■ DATA SHOWN
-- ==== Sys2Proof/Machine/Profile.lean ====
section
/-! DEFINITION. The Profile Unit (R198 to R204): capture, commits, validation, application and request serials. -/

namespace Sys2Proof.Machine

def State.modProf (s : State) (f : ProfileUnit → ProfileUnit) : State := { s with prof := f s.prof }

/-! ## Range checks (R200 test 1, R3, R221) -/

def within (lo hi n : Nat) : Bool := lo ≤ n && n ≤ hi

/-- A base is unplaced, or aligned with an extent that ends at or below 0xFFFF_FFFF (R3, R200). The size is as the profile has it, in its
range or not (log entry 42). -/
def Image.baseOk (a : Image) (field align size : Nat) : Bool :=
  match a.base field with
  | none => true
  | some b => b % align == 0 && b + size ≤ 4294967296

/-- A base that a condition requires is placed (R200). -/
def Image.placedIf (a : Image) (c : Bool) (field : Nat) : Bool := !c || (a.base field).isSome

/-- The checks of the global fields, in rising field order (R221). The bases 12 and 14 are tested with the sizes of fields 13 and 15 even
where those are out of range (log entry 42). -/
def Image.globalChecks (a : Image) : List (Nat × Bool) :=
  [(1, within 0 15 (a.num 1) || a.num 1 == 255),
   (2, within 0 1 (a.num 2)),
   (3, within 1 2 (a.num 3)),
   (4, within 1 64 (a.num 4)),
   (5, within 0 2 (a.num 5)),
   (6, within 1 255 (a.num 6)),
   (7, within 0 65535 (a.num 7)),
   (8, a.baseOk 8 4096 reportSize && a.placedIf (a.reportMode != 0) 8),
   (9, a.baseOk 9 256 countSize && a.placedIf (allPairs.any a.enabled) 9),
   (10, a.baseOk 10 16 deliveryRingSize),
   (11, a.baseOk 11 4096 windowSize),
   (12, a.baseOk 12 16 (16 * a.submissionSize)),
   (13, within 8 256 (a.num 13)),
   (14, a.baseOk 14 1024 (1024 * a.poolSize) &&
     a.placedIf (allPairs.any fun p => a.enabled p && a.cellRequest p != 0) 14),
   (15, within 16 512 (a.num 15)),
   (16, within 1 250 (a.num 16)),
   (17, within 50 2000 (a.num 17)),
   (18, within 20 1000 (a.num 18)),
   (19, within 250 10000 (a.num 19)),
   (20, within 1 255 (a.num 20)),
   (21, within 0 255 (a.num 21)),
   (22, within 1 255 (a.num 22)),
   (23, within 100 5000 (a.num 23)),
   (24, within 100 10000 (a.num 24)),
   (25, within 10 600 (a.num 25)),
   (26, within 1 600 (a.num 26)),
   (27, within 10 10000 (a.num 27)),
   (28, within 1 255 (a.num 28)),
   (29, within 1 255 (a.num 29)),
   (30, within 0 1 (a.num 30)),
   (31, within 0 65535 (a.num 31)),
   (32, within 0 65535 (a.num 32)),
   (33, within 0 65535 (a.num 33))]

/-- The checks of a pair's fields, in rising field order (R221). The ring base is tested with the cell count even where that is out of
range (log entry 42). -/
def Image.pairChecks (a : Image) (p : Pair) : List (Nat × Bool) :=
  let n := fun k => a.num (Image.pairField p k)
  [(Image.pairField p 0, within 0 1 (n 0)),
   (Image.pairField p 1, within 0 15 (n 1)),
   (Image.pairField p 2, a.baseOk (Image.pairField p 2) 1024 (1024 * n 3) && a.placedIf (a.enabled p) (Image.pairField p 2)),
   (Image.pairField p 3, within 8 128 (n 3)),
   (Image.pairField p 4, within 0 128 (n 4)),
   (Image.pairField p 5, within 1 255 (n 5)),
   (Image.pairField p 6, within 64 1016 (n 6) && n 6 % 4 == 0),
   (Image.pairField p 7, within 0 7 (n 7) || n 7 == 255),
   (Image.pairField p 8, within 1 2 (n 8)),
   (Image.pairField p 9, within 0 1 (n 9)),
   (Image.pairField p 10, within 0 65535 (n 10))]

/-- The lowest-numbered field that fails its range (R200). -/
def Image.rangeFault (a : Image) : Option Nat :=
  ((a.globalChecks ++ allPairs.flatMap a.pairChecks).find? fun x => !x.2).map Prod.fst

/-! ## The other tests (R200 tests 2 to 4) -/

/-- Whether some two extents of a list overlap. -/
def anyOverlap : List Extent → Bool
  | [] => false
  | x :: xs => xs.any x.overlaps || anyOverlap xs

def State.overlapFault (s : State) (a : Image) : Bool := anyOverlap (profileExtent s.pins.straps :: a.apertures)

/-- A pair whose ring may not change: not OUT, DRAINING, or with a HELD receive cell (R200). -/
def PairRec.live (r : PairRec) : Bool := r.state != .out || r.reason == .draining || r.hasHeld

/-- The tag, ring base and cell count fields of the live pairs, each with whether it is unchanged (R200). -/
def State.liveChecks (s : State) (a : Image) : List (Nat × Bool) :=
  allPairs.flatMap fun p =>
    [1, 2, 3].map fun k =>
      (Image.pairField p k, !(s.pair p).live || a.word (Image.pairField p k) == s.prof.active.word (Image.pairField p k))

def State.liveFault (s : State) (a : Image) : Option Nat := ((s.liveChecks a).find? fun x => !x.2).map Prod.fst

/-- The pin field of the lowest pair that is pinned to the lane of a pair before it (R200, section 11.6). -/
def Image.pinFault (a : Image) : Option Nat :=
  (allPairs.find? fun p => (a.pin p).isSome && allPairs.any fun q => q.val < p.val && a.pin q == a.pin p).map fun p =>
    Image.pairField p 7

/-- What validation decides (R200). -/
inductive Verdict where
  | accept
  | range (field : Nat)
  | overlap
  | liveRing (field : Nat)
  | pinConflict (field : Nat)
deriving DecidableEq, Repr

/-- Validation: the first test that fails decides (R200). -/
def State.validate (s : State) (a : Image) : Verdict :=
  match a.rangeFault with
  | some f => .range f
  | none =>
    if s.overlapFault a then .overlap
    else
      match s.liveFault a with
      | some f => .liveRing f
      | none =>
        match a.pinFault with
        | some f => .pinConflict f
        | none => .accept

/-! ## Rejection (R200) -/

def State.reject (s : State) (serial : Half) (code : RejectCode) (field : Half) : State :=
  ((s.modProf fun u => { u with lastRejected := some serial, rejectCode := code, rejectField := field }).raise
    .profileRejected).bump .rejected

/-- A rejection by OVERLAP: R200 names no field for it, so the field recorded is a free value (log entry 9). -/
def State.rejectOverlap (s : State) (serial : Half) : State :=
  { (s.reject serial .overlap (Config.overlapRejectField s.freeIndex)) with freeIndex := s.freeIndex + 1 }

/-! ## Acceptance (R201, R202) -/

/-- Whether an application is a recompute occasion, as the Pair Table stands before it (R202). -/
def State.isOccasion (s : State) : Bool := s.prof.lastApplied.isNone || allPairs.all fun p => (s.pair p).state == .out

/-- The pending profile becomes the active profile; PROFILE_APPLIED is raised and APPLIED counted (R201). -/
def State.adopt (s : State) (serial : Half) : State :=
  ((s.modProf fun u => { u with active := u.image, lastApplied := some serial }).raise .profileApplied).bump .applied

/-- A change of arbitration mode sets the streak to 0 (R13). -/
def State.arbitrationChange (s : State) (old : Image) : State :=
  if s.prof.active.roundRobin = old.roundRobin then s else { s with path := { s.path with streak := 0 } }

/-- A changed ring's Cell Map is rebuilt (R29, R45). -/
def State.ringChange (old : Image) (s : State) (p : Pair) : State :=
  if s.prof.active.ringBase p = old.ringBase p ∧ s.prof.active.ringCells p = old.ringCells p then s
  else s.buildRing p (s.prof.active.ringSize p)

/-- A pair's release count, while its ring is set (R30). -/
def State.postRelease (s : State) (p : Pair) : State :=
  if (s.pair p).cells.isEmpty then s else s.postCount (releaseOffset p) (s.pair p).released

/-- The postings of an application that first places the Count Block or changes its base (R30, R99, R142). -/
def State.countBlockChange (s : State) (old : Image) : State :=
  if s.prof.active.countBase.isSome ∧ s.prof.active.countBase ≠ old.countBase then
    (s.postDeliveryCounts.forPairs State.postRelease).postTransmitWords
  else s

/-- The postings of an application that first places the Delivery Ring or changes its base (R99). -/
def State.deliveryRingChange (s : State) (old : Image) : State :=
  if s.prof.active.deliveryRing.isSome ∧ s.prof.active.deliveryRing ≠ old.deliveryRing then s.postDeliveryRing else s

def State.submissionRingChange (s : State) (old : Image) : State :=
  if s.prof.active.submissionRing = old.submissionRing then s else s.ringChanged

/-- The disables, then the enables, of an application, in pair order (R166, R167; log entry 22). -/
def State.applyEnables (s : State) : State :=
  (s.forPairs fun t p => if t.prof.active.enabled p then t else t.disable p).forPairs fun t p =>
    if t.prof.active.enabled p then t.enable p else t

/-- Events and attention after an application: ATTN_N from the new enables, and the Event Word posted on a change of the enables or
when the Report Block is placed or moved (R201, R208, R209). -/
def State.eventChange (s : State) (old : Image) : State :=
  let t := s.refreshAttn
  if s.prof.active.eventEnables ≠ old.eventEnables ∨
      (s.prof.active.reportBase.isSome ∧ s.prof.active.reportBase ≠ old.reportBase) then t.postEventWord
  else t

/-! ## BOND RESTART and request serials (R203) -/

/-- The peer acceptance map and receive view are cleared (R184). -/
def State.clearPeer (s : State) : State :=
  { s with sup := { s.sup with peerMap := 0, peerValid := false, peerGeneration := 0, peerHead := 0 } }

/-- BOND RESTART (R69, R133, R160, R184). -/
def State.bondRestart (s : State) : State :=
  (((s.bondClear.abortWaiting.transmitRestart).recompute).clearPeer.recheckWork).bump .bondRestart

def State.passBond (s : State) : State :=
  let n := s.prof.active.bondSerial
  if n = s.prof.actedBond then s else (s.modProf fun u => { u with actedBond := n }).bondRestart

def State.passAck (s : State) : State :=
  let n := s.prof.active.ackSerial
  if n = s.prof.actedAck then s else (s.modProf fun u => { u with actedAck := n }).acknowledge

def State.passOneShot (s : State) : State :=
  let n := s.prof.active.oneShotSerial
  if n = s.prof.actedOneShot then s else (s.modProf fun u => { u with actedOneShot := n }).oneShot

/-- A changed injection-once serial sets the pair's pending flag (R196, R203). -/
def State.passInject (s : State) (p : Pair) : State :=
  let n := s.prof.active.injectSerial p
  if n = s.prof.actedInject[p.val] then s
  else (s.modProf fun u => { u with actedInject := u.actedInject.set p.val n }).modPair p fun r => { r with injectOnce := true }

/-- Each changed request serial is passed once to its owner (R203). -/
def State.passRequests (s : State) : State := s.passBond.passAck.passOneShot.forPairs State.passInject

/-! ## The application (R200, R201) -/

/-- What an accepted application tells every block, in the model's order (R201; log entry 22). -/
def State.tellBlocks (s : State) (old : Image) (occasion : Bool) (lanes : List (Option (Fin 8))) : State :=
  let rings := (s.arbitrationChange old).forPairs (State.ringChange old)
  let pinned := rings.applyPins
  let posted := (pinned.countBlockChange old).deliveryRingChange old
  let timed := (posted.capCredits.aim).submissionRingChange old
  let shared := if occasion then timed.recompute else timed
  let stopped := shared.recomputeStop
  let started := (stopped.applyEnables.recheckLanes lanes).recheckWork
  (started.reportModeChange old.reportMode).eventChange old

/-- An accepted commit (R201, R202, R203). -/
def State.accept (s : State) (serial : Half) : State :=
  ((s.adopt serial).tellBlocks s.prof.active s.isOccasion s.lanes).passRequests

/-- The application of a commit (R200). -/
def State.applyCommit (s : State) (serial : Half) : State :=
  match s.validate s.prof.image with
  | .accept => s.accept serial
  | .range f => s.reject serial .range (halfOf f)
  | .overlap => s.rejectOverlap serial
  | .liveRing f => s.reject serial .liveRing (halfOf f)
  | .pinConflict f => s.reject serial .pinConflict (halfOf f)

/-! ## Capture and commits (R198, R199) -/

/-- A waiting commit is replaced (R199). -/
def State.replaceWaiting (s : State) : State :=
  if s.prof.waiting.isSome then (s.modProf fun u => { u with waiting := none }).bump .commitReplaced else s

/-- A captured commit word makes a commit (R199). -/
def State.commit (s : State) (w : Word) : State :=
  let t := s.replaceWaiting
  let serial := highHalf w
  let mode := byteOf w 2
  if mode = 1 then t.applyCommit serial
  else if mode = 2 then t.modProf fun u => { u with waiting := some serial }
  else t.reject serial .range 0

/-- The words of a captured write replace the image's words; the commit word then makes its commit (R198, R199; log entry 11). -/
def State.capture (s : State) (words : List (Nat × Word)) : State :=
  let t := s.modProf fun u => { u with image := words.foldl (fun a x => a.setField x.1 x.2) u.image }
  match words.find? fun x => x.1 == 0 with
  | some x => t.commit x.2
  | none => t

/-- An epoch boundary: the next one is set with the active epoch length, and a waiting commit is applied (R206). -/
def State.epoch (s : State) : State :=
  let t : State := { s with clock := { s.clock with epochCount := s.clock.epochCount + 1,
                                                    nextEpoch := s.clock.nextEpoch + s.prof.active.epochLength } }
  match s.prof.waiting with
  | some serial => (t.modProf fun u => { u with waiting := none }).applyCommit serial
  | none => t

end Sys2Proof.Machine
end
...
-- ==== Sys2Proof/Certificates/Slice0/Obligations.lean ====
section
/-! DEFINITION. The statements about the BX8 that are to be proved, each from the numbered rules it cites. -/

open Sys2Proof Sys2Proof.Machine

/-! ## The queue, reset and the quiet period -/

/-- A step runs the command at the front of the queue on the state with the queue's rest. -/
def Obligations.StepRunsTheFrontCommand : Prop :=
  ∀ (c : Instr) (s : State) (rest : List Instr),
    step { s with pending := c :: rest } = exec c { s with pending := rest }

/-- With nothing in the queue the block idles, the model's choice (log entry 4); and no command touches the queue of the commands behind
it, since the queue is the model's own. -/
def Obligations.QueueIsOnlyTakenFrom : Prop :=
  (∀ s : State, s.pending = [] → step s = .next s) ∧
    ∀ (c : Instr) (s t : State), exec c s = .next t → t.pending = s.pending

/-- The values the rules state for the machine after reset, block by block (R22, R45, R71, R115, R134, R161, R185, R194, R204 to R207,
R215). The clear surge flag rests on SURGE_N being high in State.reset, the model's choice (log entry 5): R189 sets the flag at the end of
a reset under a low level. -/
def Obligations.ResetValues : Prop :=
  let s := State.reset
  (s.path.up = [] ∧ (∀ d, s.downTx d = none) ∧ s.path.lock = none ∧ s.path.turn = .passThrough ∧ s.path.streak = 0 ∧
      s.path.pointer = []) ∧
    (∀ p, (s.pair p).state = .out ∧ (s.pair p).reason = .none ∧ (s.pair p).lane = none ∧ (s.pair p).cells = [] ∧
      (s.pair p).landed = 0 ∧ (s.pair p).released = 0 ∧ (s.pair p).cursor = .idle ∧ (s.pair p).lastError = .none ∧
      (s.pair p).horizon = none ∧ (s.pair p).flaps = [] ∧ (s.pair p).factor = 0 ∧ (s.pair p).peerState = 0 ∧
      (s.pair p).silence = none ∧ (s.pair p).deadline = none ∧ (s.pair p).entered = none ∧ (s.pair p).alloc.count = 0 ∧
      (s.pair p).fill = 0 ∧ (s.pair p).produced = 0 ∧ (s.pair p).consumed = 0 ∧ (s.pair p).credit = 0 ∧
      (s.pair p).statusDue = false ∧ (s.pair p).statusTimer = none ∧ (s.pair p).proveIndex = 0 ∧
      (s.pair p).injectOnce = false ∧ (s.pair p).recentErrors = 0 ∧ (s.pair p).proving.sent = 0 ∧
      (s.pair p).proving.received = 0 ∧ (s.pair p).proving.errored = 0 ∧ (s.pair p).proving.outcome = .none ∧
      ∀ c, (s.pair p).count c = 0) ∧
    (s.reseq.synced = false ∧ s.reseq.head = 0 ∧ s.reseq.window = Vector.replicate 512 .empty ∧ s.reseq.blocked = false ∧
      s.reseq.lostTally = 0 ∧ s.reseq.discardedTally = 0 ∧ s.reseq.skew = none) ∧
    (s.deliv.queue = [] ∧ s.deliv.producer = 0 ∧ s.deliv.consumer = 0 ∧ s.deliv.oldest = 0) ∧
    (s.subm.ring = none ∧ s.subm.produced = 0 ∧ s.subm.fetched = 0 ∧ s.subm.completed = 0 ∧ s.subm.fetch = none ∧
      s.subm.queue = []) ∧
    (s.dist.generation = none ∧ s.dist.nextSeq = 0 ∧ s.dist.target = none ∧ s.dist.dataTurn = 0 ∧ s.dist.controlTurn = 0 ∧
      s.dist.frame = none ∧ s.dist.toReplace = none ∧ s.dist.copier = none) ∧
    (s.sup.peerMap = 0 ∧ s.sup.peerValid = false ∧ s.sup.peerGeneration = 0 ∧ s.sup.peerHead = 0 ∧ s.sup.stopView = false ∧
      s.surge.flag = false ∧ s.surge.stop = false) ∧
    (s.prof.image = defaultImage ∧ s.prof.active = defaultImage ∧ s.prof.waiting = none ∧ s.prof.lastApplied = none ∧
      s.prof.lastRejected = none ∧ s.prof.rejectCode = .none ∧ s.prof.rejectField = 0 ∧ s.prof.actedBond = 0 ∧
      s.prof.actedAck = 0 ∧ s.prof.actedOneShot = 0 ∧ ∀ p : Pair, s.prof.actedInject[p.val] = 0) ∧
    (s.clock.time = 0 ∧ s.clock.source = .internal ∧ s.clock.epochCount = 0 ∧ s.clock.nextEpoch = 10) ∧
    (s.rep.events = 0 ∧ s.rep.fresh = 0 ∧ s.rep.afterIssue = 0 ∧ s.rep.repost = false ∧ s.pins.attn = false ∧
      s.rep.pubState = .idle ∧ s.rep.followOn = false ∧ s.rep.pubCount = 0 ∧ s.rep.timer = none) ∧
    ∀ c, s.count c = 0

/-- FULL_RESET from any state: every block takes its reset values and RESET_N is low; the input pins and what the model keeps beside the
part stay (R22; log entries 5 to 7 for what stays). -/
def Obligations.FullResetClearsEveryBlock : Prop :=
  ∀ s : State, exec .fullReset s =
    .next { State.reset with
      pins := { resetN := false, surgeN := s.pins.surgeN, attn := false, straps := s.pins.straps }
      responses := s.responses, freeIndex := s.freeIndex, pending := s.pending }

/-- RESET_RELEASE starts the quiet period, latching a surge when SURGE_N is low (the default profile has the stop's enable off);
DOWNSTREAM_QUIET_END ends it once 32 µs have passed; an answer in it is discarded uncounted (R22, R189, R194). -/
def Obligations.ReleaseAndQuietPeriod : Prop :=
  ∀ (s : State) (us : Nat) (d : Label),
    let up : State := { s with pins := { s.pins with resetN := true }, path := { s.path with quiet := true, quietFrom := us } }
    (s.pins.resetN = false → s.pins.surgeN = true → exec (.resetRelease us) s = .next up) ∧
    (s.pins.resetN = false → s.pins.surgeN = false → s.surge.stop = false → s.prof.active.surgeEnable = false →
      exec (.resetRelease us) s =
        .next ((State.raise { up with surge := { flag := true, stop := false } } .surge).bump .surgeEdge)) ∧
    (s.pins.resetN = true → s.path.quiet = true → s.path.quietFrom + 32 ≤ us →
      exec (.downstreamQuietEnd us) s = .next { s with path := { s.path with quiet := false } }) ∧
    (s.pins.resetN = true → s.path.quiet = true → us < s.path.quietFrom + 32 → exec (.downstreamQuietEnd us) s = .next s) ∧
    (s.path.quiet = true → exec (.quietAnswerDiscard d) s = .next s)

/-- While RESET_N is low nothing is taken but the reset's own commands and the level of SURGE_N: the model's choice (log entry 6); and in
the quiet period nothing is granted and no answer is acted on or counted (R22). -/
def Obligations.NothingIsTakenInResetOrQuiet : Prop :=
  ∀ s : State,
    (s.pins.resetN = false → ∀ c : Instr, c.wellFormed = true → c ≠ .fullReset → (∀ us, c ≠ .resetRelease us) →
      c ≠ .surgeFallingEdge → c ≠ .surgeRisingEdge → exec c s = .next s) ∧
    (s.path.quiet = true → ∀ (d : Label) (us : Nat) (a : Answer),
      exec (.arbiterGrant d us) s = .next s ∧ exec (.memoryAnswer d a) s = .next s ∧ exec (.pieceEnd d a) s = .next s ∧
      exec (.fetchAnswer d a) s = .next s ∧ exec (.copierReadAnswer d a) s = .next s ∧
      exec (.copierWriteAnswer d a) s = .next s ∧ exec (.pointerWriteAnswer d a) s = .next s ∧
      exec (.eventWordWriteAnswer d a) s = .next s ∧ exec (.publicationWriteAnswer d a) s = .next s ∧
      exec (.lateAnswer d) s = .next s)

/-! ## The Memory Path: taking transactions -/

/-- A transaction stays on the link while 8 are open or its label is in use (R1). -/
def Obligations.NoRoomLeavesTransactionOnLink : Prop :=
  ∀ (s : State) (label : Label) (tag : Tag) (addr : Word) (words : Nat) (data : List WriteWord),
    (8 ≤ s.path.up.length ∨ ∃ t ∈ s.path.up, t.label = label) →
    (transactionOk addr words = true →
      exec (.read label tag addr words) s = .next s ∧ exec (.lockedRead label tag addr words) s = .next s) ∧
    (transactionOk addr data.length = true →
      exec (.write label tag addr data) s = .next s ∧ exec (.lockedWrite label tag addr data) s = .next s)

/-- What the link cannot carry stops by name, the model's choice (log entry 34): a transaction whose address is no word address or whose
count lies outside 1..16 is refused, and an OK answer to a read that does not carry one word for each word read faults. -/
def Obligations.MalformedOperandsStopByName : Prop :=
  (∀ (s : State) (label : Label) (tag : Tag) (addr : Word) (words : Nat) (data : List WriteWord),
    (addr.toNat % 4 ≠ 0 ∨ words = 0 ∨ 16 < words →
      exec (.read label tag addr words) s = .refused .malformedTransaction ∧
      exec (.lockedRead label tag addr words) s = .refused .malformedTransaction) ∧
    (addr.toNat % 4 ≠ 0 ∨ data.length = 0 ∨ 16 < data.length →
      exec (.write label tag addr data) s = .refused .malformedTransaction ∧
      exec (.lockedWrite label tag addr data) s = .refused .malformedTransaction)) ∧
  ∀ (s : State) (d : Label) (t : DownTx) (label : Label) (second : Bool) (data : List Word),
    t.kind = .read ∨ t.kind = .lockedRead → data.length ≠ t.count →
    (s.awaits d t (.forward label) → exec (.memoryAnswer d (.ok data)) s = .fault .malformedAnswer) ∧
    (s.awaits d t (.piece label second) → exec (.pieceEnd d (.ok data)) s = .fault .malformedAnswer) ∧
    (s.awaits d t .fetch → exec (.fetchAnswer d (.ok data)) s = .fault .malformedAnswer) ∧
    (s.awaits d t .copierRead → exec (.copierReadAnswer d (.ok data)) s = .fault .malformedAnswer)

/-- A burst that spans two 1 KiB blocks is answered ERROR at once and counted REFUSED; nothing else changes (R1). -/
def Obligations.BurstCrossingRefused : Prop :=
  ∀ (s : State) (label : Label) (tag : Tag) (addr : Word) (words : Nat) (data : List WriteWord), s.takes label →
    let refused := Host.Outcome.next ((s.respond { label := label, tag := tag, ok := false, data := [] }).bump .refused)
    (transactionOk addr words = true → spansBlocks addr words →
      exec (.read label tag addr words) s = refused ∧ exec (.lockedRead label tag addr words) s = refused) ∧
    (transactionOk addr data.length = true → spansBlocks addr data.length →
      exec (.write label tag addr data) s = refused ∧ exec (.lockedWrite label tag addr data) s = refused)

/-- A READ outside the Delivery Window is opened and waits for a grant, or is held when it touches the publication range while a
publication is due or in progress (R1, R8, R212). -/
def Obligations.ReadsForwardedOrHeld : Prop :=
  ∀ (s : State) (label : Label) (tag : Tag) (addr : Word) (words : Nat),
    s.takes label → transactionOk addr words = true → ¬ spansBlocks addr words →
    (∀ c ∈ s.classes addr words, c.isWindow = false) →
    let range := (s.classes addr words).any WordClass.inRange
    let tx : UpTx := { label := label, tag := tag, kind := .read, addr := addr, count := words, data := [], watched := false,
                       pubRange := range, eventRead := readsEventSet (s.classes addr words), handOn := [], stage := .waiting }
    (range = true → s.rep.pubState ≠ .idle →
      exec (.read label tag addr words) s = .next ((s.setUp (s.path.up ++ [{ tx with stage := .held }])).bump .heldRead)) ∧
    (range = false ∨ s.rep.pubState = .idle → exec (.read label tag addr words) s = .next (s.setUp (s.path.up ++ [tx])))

■ WORK ORDER
Read through the entries above, and wherever a line holds the string "accepted", copy it.

■ RESULT OF THE TASK
/-- What an accepted application tells every block, in the model's order (R201; log entry 22). -/
/-- An accepted commit (R201, R202, R203). -/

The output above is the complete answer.